(Material shown)

/-- V-S17. -/
theorem test_step_feed_full :
    bufOf (exec (.feed 0xFA) (streaming (List.replicate 253 0 ++ [0xFD, 0xFC, 0xFB]))) = ([0xFD, 0xFC, 0xFB, 0xFA], 253) ∧
    eventsOf (exec (.feed 0xFA) (streaming (List.replicate 253 0 ++ [0xFD, 0xFC, 0xFB]))) = [.diag .overflow] := by
  decide +kernel
/-- V-S3. -/
theorem test_step_extract : stateOf (exec .extract (streaming [0x6E, 0x6E, 0, 0, 0, 0x62])) =
    some { State.reset with
      pos := 6, events := [.diag .formatError], result := .frame .min [0x6E, 0, 0, 0, 0x62] } := by decide +kernel
/-- V-S13: a partial marker is kept. -/
theorem test_step_extract_part : bufOf (exec .extract { streaming [0xF4, 0xF3, 0xF4, 0xF3, 0xF2, 0xF1, 0x17] with tfam := .std }) =
    ([0xF4, 0xF3, 0xF2, 0xF1, 0x17], 2) := by decide +kernel
/-- V-S7: a false frame swallows the start of a real one. -/
theorem test_step_drain : stateOf (exec .drain (streaming [0x6E, 0x6E, 2, 0x64, 0x62, 0x62])) =
    some { State.reset with pos := 6, events := [.tlmMin ⟨0x6E, true, 25602⟩] } := by decide +kernel
/-- V-S24: a real frame inside a false candidate. -/
theorem test_step_drain_nested :
    stateOf (exec .drain (configuring [0xFD, 0xFC, 0xFB, 0xFA, 4, 0, 0xFD, 0xFC, 0xFB, 0xFA, 2, 0, 0x34, 0x12, 4, 3, 2, 1])) =
      some { configuring [] with pos := 18, events := [.diag .formatError, .stray 0x1234 []] } := by decide +kernel
/-- V-S1: the frame behind noise, at the RX of its last byte. -/
theorem test_step_rx : stateOf (exec (.rx 0x62) (streaming [0, 0xFF, 0x62, 0x6E, 1, 0x2C, 1])) =
    some { State.reset with pos := 8, events := [.tlmMin ⟨1, false, 300⟩] } := by decide +kernel
/-- V-S19 and V-S21: a length the format does not admit is rejected at once; one that just fits waits. -/
theorem test_step_rx_length :
    eventsOf (exec (.rx 0) (configuring [0xFD, 0xFC, 0xFB, 0xFA, 1])) = [.diag .formatError] ∧
    bufOf (exec (.rx 0) (configuring [0xFD, 0xFC, 0xFB, 0xFA, 0xF6])) = ([0xFD, 0xFC, 0xFB, 0xFA, 0xF6, 0], 0) := by
  decide +kernel
/-- Scenario A. -/
theorem test_step_tlmMin : stateOf (exec (.tlmMin 2 100) State.reset) =
    some { State.reset with pos := 5, events := [.tlmMin ⟨2, true, 100⟩] } := by decide +kernel
/-- V-M1: outside Streaming telemetry is noise. -/
theorem test_step_tlmMin_gated : stateOf (exec (.tlmMin 2 100) (pending 1000 [])) = some { pending 1000 [] with pos := 5 } := by
  decide +kernel
/-- V-S10. -/
theorem test_step_tlmStd : stateOf (exec (.tlmStd 1 3 100 150 0 std1Record.energy) { State.reset with tfam := .std }) =
    some { State.reset with tfam := .std, pos := 33, events := [.tlmStd std1Record] } := by decide +kernel
/-- V-S16. -/
theorem test_step_tlmStd_noise : stateOf (exec (.tlmStd 1 3 100 150 0 std1Record.energy) State.reset) =
    some { State.reset with pos := 33 } := by decide +kernel
/-- V-K1. -/
theorem test_step_cfgFrame : stateOf (exec (.cfgFrame 0x01FF [0, 0, 1, 0, 0x40, 0]) (pending 1000 [])) =
    some { pending 1000 [] with
      pos := 18, sess := .configuring, hs := .acked, rpCw := 0x01FF, rpLen := 6, rpPayload := [0, 0, 1, 0, 0x40, 0]
      events := [.ackDone 0x01FF [0, 0, 1, 0, 0x40, 0]] } := by decide +kernel
/-- V-K2: a reply to another command. -/
theorem test_step_cfgFrame_stray : stateOf (exec (.cfgFrame 0x0170 [0, 0]) (pending 1000 [])) =
    some { pending 1000 [] with
      pos := 14, events := [.diag .invalidReply, .stray 0x0170 [0, 0]] } := by decide +kernel
/-- V-K15, second half. -/
theorem test_step_cfgFrameCk : ctlOf (exec (.cfgFrameCk 0x01FF [0, 0]) { pending 1000 [] with cfg := ck }) =
    some (.configuring, .acked, .none) := by decide +kernel
/-- V-K15, first half: a wrong checksum. -/
theorem test_step_rx_checksum :
    eventsOf (exec (.rx 0xF3) { pending 1000 [0xFD, 0xFC, 0xFB, 0xFA, 4, 0, 0xFF, 1, 0, 0] with cfg := ck }) =
      [.diag .checksumError] := by decide +kernel
/-- V-K3b: a payload shorter than the status code. -/
theorem test_step_handleCfg_short :
    eventsOf (exec (.handleCfg [0xFD, 0xFC, 0xFB, 0xFA, 3, 0, 0xFF, 1, 0, 4, 3, 2, 1]) (pending 1000 [])) =
      [.cmdRejected 0x01FF [0]] := by decide
/-- With nothing pending there is no diagnostic (43_command_ack.md R177). -/
theorem test_step_handleCfg_stray : eventsOf (exec (.handleCfg ackExit) (configuring [])) = [.stray 0x01FE [0, 0]] := by decide
/-- 43_command_ack.md R172, the example; V-K12: the partial frame is flushed. -/
theorem test_step_issue : stateOf (exec (.issue 1 0x00FF 0x01FF true [1, 0]) (streaming [0x6E, 2, 0x64])) =
    some { pending 1000 [] with pos := 3, events := [.flushInput, .tx enterFrame], result := .ok } := by decide
/-- V-K6 and V-K11: busy comes before an invalid class. -/
theorem test_step_issue_refused :
    resultOf (exec (.issue 3 0x00FF 0x01FF true []) (pending 5 [])) = .busy ∧
    resultOf (exec (.issue 3 0x00FF 0x01FF true []) State.reset) = .invalidArgument := by decide
theorem test_step_nop : stateOf (exec .nop (configuring [0xFD])) = some (configuring [0xFD]) := by decide
theorem test_step_tick : stateOf (exec .tick (pending 1000 [])) = some (pending 999 []) := by decide
/-- V-K4. -/
theorem test_step_tick_timeout : stateOf (exec .tick (pending 1 [])) =
    some { pending 0 [] with
      hs := .failed, failReason := .timeout, sess := .streaming, events := [.cmdTimeout] } := by decide
/-- V-K8. -/
theorem test_step_xerr : stateOf (exec .xerr (pending 9 [0xFD, 0xFC])) =
    some { pending 9 [] with
      pos := 2, hs := .failed, failReason := .transport, sess := .streaming, events := [.cmdXerr] } := by decide
theorem test_step_xerr_idle : stateOf (exec .xerr (configuring [0xFD, 0xFC, 0xFB])) = some { configuring [] with pos := 3 } := by decide
/-- V-K1. -/
theorem test_step_poll : resultOf (exec .poll (acked [0, 0, 1, 0, 0x40, 0])) =
    .poll .acked 0x00FF (some ⟨0x01FF, [0, 0, 1, 0, 0x40, 0]⟩) := by decide +kernel
theorem test_step_poll_timedOut : resultOf (exec .poll (failed .timeout)) = .poll .timedOut 0x00FF none := by decide +kernel
/-- V-K7. -/
theorem test_step_cancel : stateOf (exec .cancel (pending 7 [])) = some { pending 7 [] with hs := .idle, sess := .streaming } := by decide
theorem test_step_cancel_idle : stateOf (exec .cancel (acked [])) = some (acked []) := by decide
theorem test_step_setTfam : stateOf (exec (.setTfam .std) State.reset) = some { State.reset with tfam := .std } := by decide
/-- V-K16. -/
theorem test_step_reserved : stateOf (exec (.reservedOp 9) State.reset) = some { State.reset with result := .illegalOp } := by decide
theorem test_step_reset : stateOf (exec .reset { pending 7 [0xFD] with pos := 4, tfam := .std }) = some State.reset := by decide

(End Material shown)

The entries above must be retyped exactly, down to the last character.

/-- V-S17. -/
theorem test_step_feed_full :
    bufOf (exec (.feed 0xFA) (streaming (List.replicate 253 0 ++ [0xFD, 0xFC, 0xFB]))) = ([0xFD, 0xFC, 0xFB, 0xFA], 253) ∧
    eventsOf (exec (.feed 0xFA) (streaming (List.replicate 253 0 ++ [0xFD, 0xFC, 0xFB]))) = [.diag .overflow] := by
  decide +kernel
/-- V-S3. -/
theorem test_step_extract : stateOf (exec .extract (streaming [0x6E, 0x6E, 0, 0, 0, 0x62])) =
    some { State.reset with
      pos := 6, events := [.diag .formatError], result := .frame .min [0x6E, 0, 0, 0, 0x62] } := by decide +kernel
/-- V-S13: a partial marker is kept. -/
theorem test_step_extract_part : bufOf (exec .extract { streaming [0xF4, 0xF3, 0xF4, 0xF3, 0xF2, 0xF1, 0x17] with tfam := .std }) =
    ([0xF4, 0xF3, 0xF2, 0xF1, 0x17], 2) := by decide +kernel
/-- V-S7: a false frame swallows the start of a real one. -/
theorem test_step_drain : stateOf (exec .drain (streaming [0x6E, 0x6E, 2, 0x64, 0x62, 0x62])) =
    some { State.reset with pos := 6, events := [.tlmMin ⟨0x6E, true, 25602⟩] } := by decide +kernel
/-- V-S24: a real frame inside a false candidate. -/
theorem test_step_drain_nested :
    stateOf (exec .drain (configuring [0xFD, 0xFC, 0xFB, 0xFA, 4, 0, 0xFD, 0xFC, 0xFB, 0xFA, 2, 0, 0x34, 0x12, 4, 3, 2, 1])) =
      some { configuring [] with pos := 18, events := [.diag .formatError, .stray 0x1234 []] } := by decide +kernel
/-- V-S1: the frame behind noise, at the RX of its last byte. -/
theorem test_step_rx : stateOf (exec (.rx 0x62) (streaming [0, 0xFF, 0x62, 0x6E, 1, 0x2C, 1])) =
    some { State.reset with pos := 8, events := [.tlmMin ⟨1, false, 300⟩] } := by decide +kernel
/-- V-S19 and V-S21: a length the format does not admit is rejected at once; one that just fits waits. -/
theorem test_step_rx_length :
    eventsOf (exec (.rx 0) (configuring [0xFD, 0xFC, 0xFB, 0xFA, 1])) = [.diag .formatError] ∧
    bufOf (exec (.rx 0) (configuring [0xFD, 0xFC, 0xFB, 0xFA, 0xF6])) = ([0xFD, 0xFC, 0xFB, 0xFA, 0xF6, 0], 0) := by
  decide +kernel
/-- Scenario A. -/
theorem test_step_tlmMin : stateOf (exec (.tlmMin 2 100) State.reset) =
    some { State.reset with pos := 5, events := [.tlmMin ⟨2, true, 100⟩] } := by decide +kernel
/-- V-M1: outside Streaming telemetry is noise. -/
theorem test_step_tlmMin_gated : stateOf (exec (.tlmMin 2 100) (pending 1000 [])) = some { pending 1000 [] with pos := 5 } := by
  decide +kernel
/-- V-S10. -/
theorem test_step_tlmStd : stateOf (exec (.tlmStd 1 3 100 150 0 std1Record.energy) { State.reset with tfam := .std }) =
    some { State.reset with tfam := .std, pos := 33, events := [.tlmStd std1Record] } := by decide +kernel
/-- V-S16. -/
theorem test_step_tlmStd_noise : stateOf (exec (.tlmStd 1 3 100 150 0 std1Record.energy) State.reset) =
    some { State.reset with pos := 33 } := by decide +kernel
/-- V-K1. -/
theorem test_step_cfgFrame : stateOf (exec (.cfgFrame 0x01FF [0, 0, 1, 0, 0x40, 0]) (pending 1000 [])) =
    some { pending 1000 [] with
      pos := 18, sess := .configuring, hs := .acked, rpCw := 0x01FF, rpLen := 6, rpPayload := [0, 0, 1, 0, 0x40, 0]
      events := [.ackDone 0x01FF [0, 0, 1, 0, 0x40, 0]] } := by decide +kernel
/-- V-K2: a reply to another command. -/
theorem test_step_cfgFrame_stray : stateOf (exec (.cfgFrame 0x0170 [0, 0]) (pending 1000 [])) =
    some { pending 1000 [] with
      pos := 14, events := [.diag .invalidReply, .stray 0x0170 [0, 0]] } := by decide +kernel
/-- V-K15, second half. -/
theorem test_step_cfgFrameCk : ctlOf (exec (.cfgFrameCk 0x01FF [0, 0]) { pending 1000 [] with cfg := ck }) =
    some (.configuring, .acked, .none) := by decide +kernel
/-- V-K15, first half: a wrong checksum. -/
theorem test_step_rx_checksum :
    eventsOf (exec (.rx 0xF3) { pending 1000 [0xFD, 0xFC, 0xFB, 0xFA, 4, 0, 0xFF, 1, 0, 0] with cfg := ck }) =
      [.diag .checksumError] := by decide +kernel
/-- V-K3b: a payload shorter than the status code. -/
theorem test_step_handleCfg_short :
    eventsOf (exec (.handleCfg [0xFD, 0xFC, 0xFB, 0xFA, 3, 0, 0xFF, 1, 0, 4, 3, 2, 1]) (pending 1000 [])) =
      [.cmdRejected 0x01FF [0]] := by decide
/-- With nothing pending there is no diagnostic (43_command_ack.md R177). -/
theorem test_step_handleCfg_stray : eventsOf (exec (.handleCfg ackExit) (configuring [])) = [.stray 0x01FE [0, 0]] := by decide
/-- 43_command_ack.md R172, the example; V-K12: the partial frame is flushed. -/
theorem test_step_issue : stateOf (exec (.issue 1 0x00FF 0x01FF true [1, 0]) (streaming [0x6E, 2, 0x64])) =
    some { pending 1000 [] with pos := 3, events := [.flushInput, .tx enterFrame], result := .ok } := by decide
/-- V-K6 and V-K11: busy comes before an invalid class. -/
theorem test_step_issue_refused :
    resultOf (exec (.issue 3 0x00FF 0x01FF true []) (pending 5 [])) = .busy ∧
    resultOf (exec (.issue 3 0x00FF 0x01FF true []) State.reset) = .invalidArgument := by decide
theorem test_step_nop : stateOf (exec .nop (configuring [0xFD])) = some (configuring [0xFD]) := by decide
theorem test_step_tick : stateOf (exec .tick (pending 1000 [])) = some (pending 999 []) := by decide
/-- V-K4. -/
theorem test_step_tick_timeout : stateOf (exec .tick (pending 1 [])) =
    some { pending 0 [] with
      hs := .failed, failReason := .timeout, sess := .streaming, events := [.cmdTimeout] } := by decide
/-- V-K8. -/
theorem test_step_xerr : stateOf (exec .xerr (pending 9 [0xFD, 0xFC])) =
    some { pending 9 [] with
      pos := 2, hs := .failed, failReason := .transport, sess := .streaming, events := [.cmdXerr] } := by decide
theorem test_step_xerr_idle : stateOf (exec .xerr (configuring [0xFD, 0xFC, 0xFB])) = some { configuring [] with pos := 3 } := by decide
/-- V-K1. -/
theorem test_step_poll : resultOf (exec .poll (acked [0, 0, 1, 0, 0x40, 0])) =
    .poll .acked 0x00FF (some ⟨0x01FF, [0, 0, 1, 0, 0x40, 0]⟩) := by decide +kernel
theorem test_step_poll_timedOut : resultOf (exec .poll (failed .timeout)) = .poll .timedOut 0x00FF none := by decide +kernel
/-- V-K7. -/
theorem test_step_cancel : stateOf (exec .cancel (pending 7 [])) = some { pending 7 [] with hs := .idle, sess := .streaming } := by decide
theorem test_step_cancel_idle : stateOf (exec .cancel (acked [])) = some (acked []) := by decide
theorem test_step_setTfam : stateOf (exec (.setTfam .std) State.reset) = some { State.reset with tfam := .std } := by decide
/-- V-K16. -/
theorem test_step_reserved : stateOf (exec (.reservedOp 9) State.reset) = some { State.reset with result := .illegalOp } := by decide
theorem test_step_reset : stateOf (exec .reset { pending 7 [0xFD] with pos := 4, tfam := .std }) = some State.reset := by decide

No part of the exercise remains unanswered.